Polymorphic malware and the rise of new ‘moving target’ defensive security
An old security technology that has gotten little attention is finally ready for a new closeup.
It goes by the name polymorphic code — or alternatively, automated moving target defense or AMTD — and it has been around for nearly a decade. It came into its own around 2017 when was popularized by both malware writers and defenders.
And once again, security professionals are playing another cat-and-mouse game, but this time the stakes are a lot higher thanks to better tools on both sides.
On the malware side, the term describes code that can adapt to conditions and change its behavior to try to avoid detection. It cuts across a wide swath of computing circumstances, including the ability to attack runtime memory, file systems, credentials, virtual machines, workloads, containers and network connections.

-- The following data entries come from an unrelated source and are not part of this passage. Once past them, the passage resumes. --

-- ==== Sys2Proof/Laws/Decode.lean ====
section
/-! SUPPORT. The decoder: what each opcode gives, and what the twelve words are. -/

namespace Sys2Proof

/-- The opcode of a command (R71). -/
def opcodeOf : Instr → Byte
  | .nop => 0x00
  | .decfh => 0x01
  | .decih => 0x02
  | .deccm => 0x03
  | .encfh => 0x11
  | .encih => 0x12
  | .enccm => 0x13
  | .stride => 0x20
  | .norm => 0x21
  | .synth _ => 0x22
  | .validate => 0x30

/-- What the opcode map gives: the command of that opcode, and its A bit for SYNTH. -/
theorem opcode_of_commandOfOp {op : Byte} {a : Bool} {i : Instr} (h : commandOfOp op a = some i) :
    opcodeOf i = op ∧ (∀ b, i = .synth b → b = a) := by
  unfold commandOfOp at h
  repeat' split at h
  all_goals first
    | (cases h; done)
    | (cases h; subst_vars; exact ⟨rfl, fun b hb => by cases hb; try rfl⟩)

/-- A decoded word has its reserved bits 0, and A = 0 outside SYNTH. -/
theorem decode_ok_cases {w : Word} {i : Instr} (h : decode w = .ok i) :
    commandOfOp (opField w) (aField w) = some i ∧ rsvField w = 0 ∧ (aField w = true → opField w = synthOp) := by
  unfold decode at h
  split at h
  · cases h
  · rename_i j hj
    split at h
    · cases h
    · rename_i hr
      cases h
      simp only [ne_eq, not_or, not_not, not_and] at hr
      exact ⟨hj, hr.1, hr.2⟩

end Sys2Proof
end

An example is the After-Shock-3PC malware that targeted a number of media websites. It frequently switched its active code to spoof online payment systems, in the process trying to appear as if it belonged on the computers that it infected. It was even partially successful.
But what is good for the malware goose is also good for defensive security ganders. For example, Morphisec Ltd. is focusing exclusively on polymorphic defensive methods to protect against the evolving threats. Think of its approach as a better mousetrap, so that a potential attacker will have trouble entering a network and finding a vulnerable endpoint.

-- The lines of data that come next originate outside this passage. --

-- ==== Sys2Proof/Tests/Slice0.lean ====
section
/-! SUPPORT. Tests: the check of WellFormed, the words of 30_encoding.md, one step per command from the vectors V<n> of
95_test_vectors.md, and for each obligation with hypotheses a state and operands that meet them. Every expected value is
the vector's or the rule's named beside it. -/

namespace Sys2Proof.Tests

open Sys2Proof Sys2Proof.Machine

/-- The state a command leaves; none where it does not end in a next state. -/
def ran (i : Instr) (s : State) : Option State :=
  match exec i s with
  | .next t => some t
  | .fault _ => none
  | .refused _ => none

/-- The state a word written to CMD leaves. -/
def ranWord (w : Word) (s : State) : Option State :=
  match executeWord w s with
  | .next t => some t
  | .fault _ => none
  | .refused _ => none

/-- The state one event leaves. -/
def did (e : HostEvent) (s : State) : Option State :=
  match step (s.issue e) with
  | .next t => some t
  | .fault _ => none
  | .refused _ => none

/-- The reset state with three fields of the info header set. -/
def dims (w h : Word) (b : Half) : State :=
  { State.reset with ih := { InfoRegs.reset with width := w, height := h, bitCount := b } }

/-- The reset state with bytes written to HBUF. -/
def loaded (off : Nat) (bs : List Byte) : State := { State.reset with hbuf := Memory.store [] off bs }

/-- STATUS = 0x314. -/
def rejected : State := { State.reset with status := ⟨4, true, 3⟩ }

/-- The state after IH_WIDTH = 1, IH_HEIGHT = 1, `synth32`: "s32" of L2.3. -/
def s32 : State := (ran (.synth true) (dims 1 1 0)).getD .reset

/-- "s24" of L2.3. -/
def s24 : State := (ran (.synth false) (dims 1 1 0)).getD .reset

/-! ### WellFormed -/

/-- A byte write with bit 8 set is ill-formed (R52). -/
theorem test_wf_refuses_byte : (HostEvent.write .byte 0x001 0x100).wf = false := by decide

/-- A halfword write with bit 16 set is ill-formed (R52). -/
theorem test_wf_refuses_half : (HostEvent.write .half 0x001 0x10000).wf = false := by decide

theorem test_wf_accepts : (HostEvent.write .byte 0x001 0xFF).wf = true ∧
    (HostEvent.write .half 0x001 0xFFFF).wf = true ∧ (HostEvent.write .word 0x001 0xFFFFFFFF).wf = true := by decide

/-- Both values of the A bit are commands (R70). -/
theorem test_wf_synth : (Instr.synth false).wf = true ∧ (Instr.synth true).wf = true := by decide

/-! ### Words, bit by bit from the table of R71: RSV (23 bits), A, OP -/

theorem test_decode_nop : decode (0b00000000000000000000000#23 ++ 0b0#1 ++ 0b00000000#8) = .ok .nop := by rfl
theorem test_decode_decfh : decode (0b00000000000000000000000#23 ++ 0b0#1 ++ 0b00000001#8) = .ok .decfh := by rfl
theorem test_decode_decih : decode (0b00000000000000000000000#23 ++ 0b0#1 ++ 0b00000010#8) = .ok .decih := by rfl
theorem test_decode_deccm : decode (0b00000000000000000000000#23 ++ 0b0#1 ++ 0b00000011#8) = .ok .deccm := by rfl
theorem test_decode_encfh : decode (0b00000000000000000000000#23 ++ 0b0#1 ++ 0b00010001#8) = .ok .encfh := by rfl
theorem test_decode_encih : decode (0b00000000000000000000000#23 ++ 0b0#1 ++ 0b00010010#8) = .ok .encih := by rfl
theorem test_decode_enccm : decode (0b00000000000000000000000#23 ++ 0b0#1 ++ 0b00010011#8) = .ok .enccm := by rfl
theorem test_decode_stride : decode (0b00000000000000000000000#23 ++ 0b0#1 ++ 0b00100000#8) = .ok .stride := by rfl
theorem test_decode_norm : decode (0b00000000000000000000000#23 ++ 0b0#1 ++ 0b00100001#8) = .ok .norm := by rfl
theorem test_decode_synth24 :
    decode (0b00000000000000000000000#23 ++ 0b0#1 ++ 0b00100010#8) = .ok (.synth false) := by rfl
theorem test_decode_synth32 :
    decode (0b00000000000000000000000#23 ++ 0b1#1 ++ 0b00100010#8) = .ok (.synth true) := by rfl
theorem test_decode_validate : decode (0b00000000000000000000000#23 ++ 0b0#1 ++ 0b00110000#8) = .ok .validate := by rfl

/-- V70 to V75: undefined opcodes, the opcode before the reserved bits. -/
theorem test_decode_undef : decode 0x00000004 = .error .undefOp ∧ decode 0x000000FF = .error .undefOp ∧
    decode 0xFFFFFFFF = .error .undefOp ∧ decode 0x00000104 = .error .undefOp ∧ decode 0x00000010 = .error .undefOp ∧
    decode 0x00000031 = .error .undefOp := ⟨rfl, rfl, rfl, rfl, rfl, rfl⟩

/-- V76 to V80: reserved bits. -/
theorem test_decode_rsv : decode 0x00000100 = .error .rsvBits ∧ decode 0x00000121 = .error .rsvBits ∧
    decode 0x00000200 = .error .rsvBits ∧ decode 0x00000222 = .error .rsvBits ∧ decode 0x80000022 = .error .rsvBits :=
  ⟨rfl, rfl, rfl, rfl, rfl⟩

/-- The table's SYNTH word with A = 1 through the host's entry points: WIDTH_NONPOS from reset (V81). -/
theorem test_fetch_synth : decodeTableWord 32 0x122 = some (.synth true) ∧
    (match step (State.reset.withFetchWord 32 0x122) with
      | .next t => t.status.word = 0x815
      | .fault _ => False
      | .refused _ => False) := ⟨rfl, rfl⟩

/-! ### One command each -/

/-- V2, and V1's FH_SIZE and FH_OFFBITS. -/
theorem test_decfh : (ran .decfh (loaded 0
    [0x41, 0x4D, 0x46, 0x00, 0x00, 0x00, 0x34, 0x12, 0x78, 0x56, 0x36, 0x00, 0x00, 0x00])).map (·.fh) =
    some ⟨0x4D41, 70, 0x1234, 0x5678, 54⟩ := by decide

/-- V5: a negative height decodes. -/
theorem test_decih : (ran .decih (loaded 14 ([0x28, 0, 0, 0, 3, 0, 0, 0, 0xFE, 0xFF, 0xFF, 0xFF, 1, 0, 0x18, 0] ++
    List.replicate 24 0))).map (·.ih) =
    some { InfoRegs.reset with size := 40, width := 3, height := 0xFFFFFFFE, planes := 1, bitCount := 24 } := by decide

The company has been in business for eight years, raising $50 million in several funding rounds and protecting 5,000 organizations and 9 million endpoints. Its defenses combine several methods, including:
- Use application-based actions such as recompiling code or changing memory locations of executables.

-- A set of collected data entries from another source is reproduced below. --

-- ==== Sys2Proof/Machine/State.lean ====
section
/-! DEFINITION. What State holds: the ports of one transaction (spec/10_state.md rules R15 to R19), the abstract
result (R22 to R24), the parameter space (spec/20_memory.md rule R25), the answer of a small unit (R52), the
build-time parameters (R5) and the caller's remaining transactions. The block itself keeps no state between transactions
(R10 to R14): these are the values its ports carry (log 1). -/

namespace Sys2Proof.Machine

/-- R140 to R144: the kinds of error a decode returns. They are values, not faults of the machine (R162). -/
inductive ErrorKind where
  /-- R140: an AppKey Status buffer shorter than 5 bytes. -/
  | truncatedPdu
  /-- R141: a length that the declared kind does not accept. -/
  | invalidLength
  /-- R142: declared, and produced by no transaction. -/
  | unrecognizedStatusCode
  /-- R144: an opcode with no decoder, in the `DECODE` front end only. -/
  | noDecoder
deriving DecidableEq, Repr

/-- R23, R114: the width of a model identifier, one of the two numbers 16 and 32. -/
inductive IdWidth where
  | bits16
  | bits32
deriving DecidableEq, Repr

/-- R112: a model identifier, zero-extended to 32 bits, and its width. -/
structure ModelId where
  identifier : BitVec 32
  width      : IdWidth
deriving DecidableEq, Repr

/-- R24: the fields common to every decoded status message. -/
structure Base where
  akf            : BitVec 1
  /-- The number that the `aid` port carries, below 2 ^ `AID_W` (log 13). -/
  aid            : Nat
  parameters     : List Byte
  statusCode     : Byte
  statusVariant  : BitVec 5
  statusCodeName : String
deriving DecidableEq, Repr

/-- R22, R23: the fields of a decoded AppKey Status message. -/
structure AppKeyStatus where
  base        : Base
  netKeyIndex : BitVec 12
  appKeyIndex : BitVec 12
deriving DecidableEq, Repr

/-- R22, R23: the fields of a decoded Model Publication Status message. -/
structure ModelPublicationStatus where
  base                           : Base
  elementAddress                 : BitVec 16
  publishAddressB0               : Byte
  publishAddressB1               : Byte
  appKeyIndex                    : BitVec 12
  credentialFlag                 : BitVec 4
  publishTtl                     : Byte
  publishPeriod                  : Byte
  publishRetransmitCount         : BitVec 3
  publishRetransmitIntervalSteps : BitVec 5
  modelId                        : ModelId
deriving DecidableEq, Repr

/-- R22: a decoded message of either kind. -/
inductive ConfigStatusMessage where
  | appKeyStatus (m : AppKeyStatus)
  | modelPublicationStatus (m : ModelPublicationStatus)
deriving DecidableEq, Repr

/-- R22: the result of a decode. The error arm carries nothing but its kind (R143). -/
inductive Result where
  | ok (m : ConfigStatusMessage)
  | err (k : ErrorKind)
deriving DecidableEq, Repr

/-- Which front `result` and the field outputs follow, the `kind` port (R84) or the `opcode` port (R83). DESIGN CHOICE (log 20):
R16 lists no input that tells this, and the spec does not say how the block knows; here the caller drives it with the PDU it
presents, and it keeps its value until another PDU is presented. -/
inductive Path where
  | direct
  | frontEnd
deriving DecidableEq, Repr

/-- R16: the input ports, but for the buffer window, which is the parameter space. -/
structure Inputs where
  /-- The model's own input, not in R16. DESIGN CHOICE (log 20). -/
  path   : Path
  kind   : Kind
  /-- A natural number in the abstract form, `LEN_W` bits at the port (log 13). -/
  len    : Nat
  akf    : BitVec 1
  /-- The number on the `aid` port, read and written through `aidPort`, which has `AID_W` bits (log 13). -/
  aid    : Nat
  opcode : BitVec 32
  codeIn : Byte
deriving DecidableEq, Repr

/-- R17, R18: the output ports. -/
structure Ports where
  result                         : BitVec 3
  statusCode                     : BitVec 8
  statusVariant                  : BitVec 5
  /-- By reference; `none` where no name is exposed (R19, log 9). -/
  statusName                     : Option String
  netKeyIndex                    : BitVec 12
  appKeyIndex                    : BitVec 12
  elementAddress                 : BitVec 16
  publishAddressB0               : BitVec 8
  publishAddressB1               : BitVec 8
  credentialFlag                 : BitVec 4
  publishTtl                     : BitVec 8
  publishPeriod                  : BitVec 8
  publishRetransmitCount         : BitVec 3
  publishRetransmitIntervalSteps : BitVec 5
  modelIdentifier                : BitVec 32
  modelIdentifierIs32            : BitVec 1
  akfOut                         : BitVec 1
  /-- The number on the `aid_out` port, which `basePorts` drives with `AID_W` bits (log 13). -/
  aidOut                         : Nat
  nameId                         : BitVec 5
deriving DecidableEq, Repr

/-- R52, R80, R112: what the unit that this transaction addressed on its own answers. Every transaction writes it whole, so
nothing of an earlier one stays (R14). DESIGN CHOICE (log 10): the spec gives these answers no port. -/
inductive Answer where
  /-- The transaction addressed no unit on its own. -/
  | silent
  /-- R90. -/
  | kidxA (k : BitVec 12)
  /-- R91. -/
  | kidxB (k : BitVec 12)
  /-- R110. -/
  | mid16 (v : BitVec 16)
  /-- R111. -/
  | mid32 (v : BitVec 32)
  /-- R112; `none` where the length check turned the buffer away before `MIDSEL`. -/
  | midsel (m : Option ModelId)
  /-- R80; `none` where the selected decoder returned an error, so that `BASE` was not evaluated. -/
  | base (b : Option Base)
deriving DecidableEq, Repr

/-- R15: the outputs that are a function of the parameters and the inputs present. -/
structure Outputs where
  /-- R22: the result in its abstract form. -/
  returned   : Result
  /-- R17, R18: the output ports. -/
  ports      : Ports
  /-- R71: the name half of the stand-alone lookup. -/
  lookupName : String
deriving DecidableEq, Repr

/-- The parameter space (R25) as bytes by index: indices strictly rising, no entry equal to the 0x00 that an
unlisted index reads as (log 5). Indices at or above `len` may hold anything (R173). -/
abbrev Memory := List Host.Cell

/-- From index `low` on: indices strictly rising and no byte 0x00. -/
def Memory.wfFrom : Nat → Memory → Bool
  | _, [] => true
  | low, (a, v) :: m => decide (low ≤ a) && decide (v ≠ 0#8) && Memory.wfFrom (a + 1) m

/-- The canonical form: equal contents are equal lists. -/
def Memory.wf (m : Memory) : Bool := Memory.wfFrom 0 m

/-- Everything the spec gives the machine. -/
structure State where
  /-- R5, R13: the build-time parameters, constant for the life of an instance (log 2). -/
  params     : Params
  /-- R15: the transactions that the caller has still to present, the next one first (log 1, log 8). -/
  pending    : List Transaction
  /-- R16: the input ports as the caller drives them. -/
  inputs     : Inputs
  /-- R25: the parameter space of the current transaction. -/
  mem        : Memory
  /-- R17, R18: the output ports. -/
  ports      : Ports
  /-- R22: the result in its abstract form. -/
  returned   : Result
  /-- R71: the name that the stand-alone lookup gives for `codeIn`. -/
  lookupName : String
  /-- The answer of the unit that the transaction addressed on its own (log 10). -/
  answer     : Answer
deriving DecidableEq, Repr

/-- Why the machine stops. The spec gives the block no fault (R162); these two guard the two address spaces, and no
transaction reaches them. -/
inductive Fault where
  /-- Raised by a read of the parameter space at an index not below `len`, which R7 leaves undefined and R29 says
  never happens (log 11). Safe. -/
  | readBeyondLength
  /-- Raised by a read of the name space at an index with no entry (R26); excluded for every instance that R162
  admits (log 11). Safe. -/
  | nameBeyondTable
deriving DecidableEq, Repr

/-- Why a step is refused. -/
inductive Refusal where
  /-- Raised by an arm of `exec` whose operation has no meaning yet. Safe. -/
  | notModelled (mnemonic : String)
  /-- Raised by `step` for parameters with which R162 refuses to instantiate the block (log 12). Safe. -/
  | notInstantiable
  /-- Raised by `step` for a transaction whose words no port of the block can carry (log 7). Safe. -/
  | undecodable (e : DecodeError)
  /-- Raised by `step` for a PDU whose identifier is no value of the `aid` port (R16, log 13). Safe. -/
  | aidTooWide
deriving DecidableEq, Repr

/-- The input ports at reset: the spec gives none ("whatever inputs are present", R21), so every one is 0.
DESIGN CHOICE (log 3). -/
def Inputs.reset : Inputs where
  path   := .direct
  kind   := .appKeyStatus
  len    := 0
  akf    := 0
  aid    := 0
  opcode := 0
  codeIn := 0

/-- The output ports at reset: what R17 to R19 give for those inputs (R21), which is `TruncatedPdu` (R140) and
every field 0 (R19). -/
def Ports.reset : Ports where
  result                         := 1
  statusCode                     := 0
  statusVariant                  := 0
  statusName                     := none
  netKeyIndex                    := 0
  appKeyIndex                    := 0
  elementAddress                 := 0
  publishAddressB0               := 0
  publishAddressB1               := 0
  credentialFlag                 := 0
  publishTtl                     := 0
  publishPeriod                  := 0
  publishRetransmitCount         := 0
  publishRetransmitIntervalSteps := 0
  modelIdentifier                := 0
  modelIdentifierIs32            := 0
  akfOut                         := 0
  aidOut                         := 0
  nameId                         := 0

/-- R21, R165: an instance with the given parameters right after reset, with no transaction pending and outputs that are the
function of the inputs present. The name of the lookup is entry 0 of the table, "Success" in every instance (R73), for
`codeIn` is 0. -/
def State.resetWith (prm : Params) : State where
  params     := prm
  pending    := []
  inputs     := Inputs.reset
  mem        := []
  ports      := Ports.reset
  returned   := .err .truncatedPdu
  lookupName := "Success"
  answer     := .silent

/-- The machine right after reset, an instance with the default parameters (R5, log 4). -/
def State.reset : State := State.resetWith Params.default

end Sys2Proof.Machine
end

- Apply similar techniques to the file system, system recovery, credentials, registry, COM objects, and other system resources.
- Blocking hacking tools such as CobaltStrike and Metasploit specifically.
Other security providers claim to incorporate polymorphic methods as well, mostly as one of several tools used for better malware detection. These include products for endpoint protection,such as Malwarebyte Inc.’s Anti-Exploit feature, zero-trust network access such as Cloudbrink Inc., web app protection, email security gateways and intrusion detection products such as Zscaler Inc.’s Data Protection.
There have been several acquisitions of note as well: In 2019, F5 Networks Inc. bought Shape Security in 2020 and has incorporated Shape’s technology into its Distributed Cloud Bot Defense. Two early polymorphic defenders have moved on: CyActive disappeared when it was purchased by PayPal, although this merger could be considered a testimonial for the importance of polymorphic defenses in e-commerce. Another early player was Polyverse, which still claims to use the technology, but its has refocused its efforts on other cybersecurity offerings.
Earlier this year, Gartner Inc.’s Lawrence Pingree wrote an analysis of polymorphism. Pingree said it’s “an emerging game-changing technology … and significantly can enhance the effectiveness and value of other security solutions.”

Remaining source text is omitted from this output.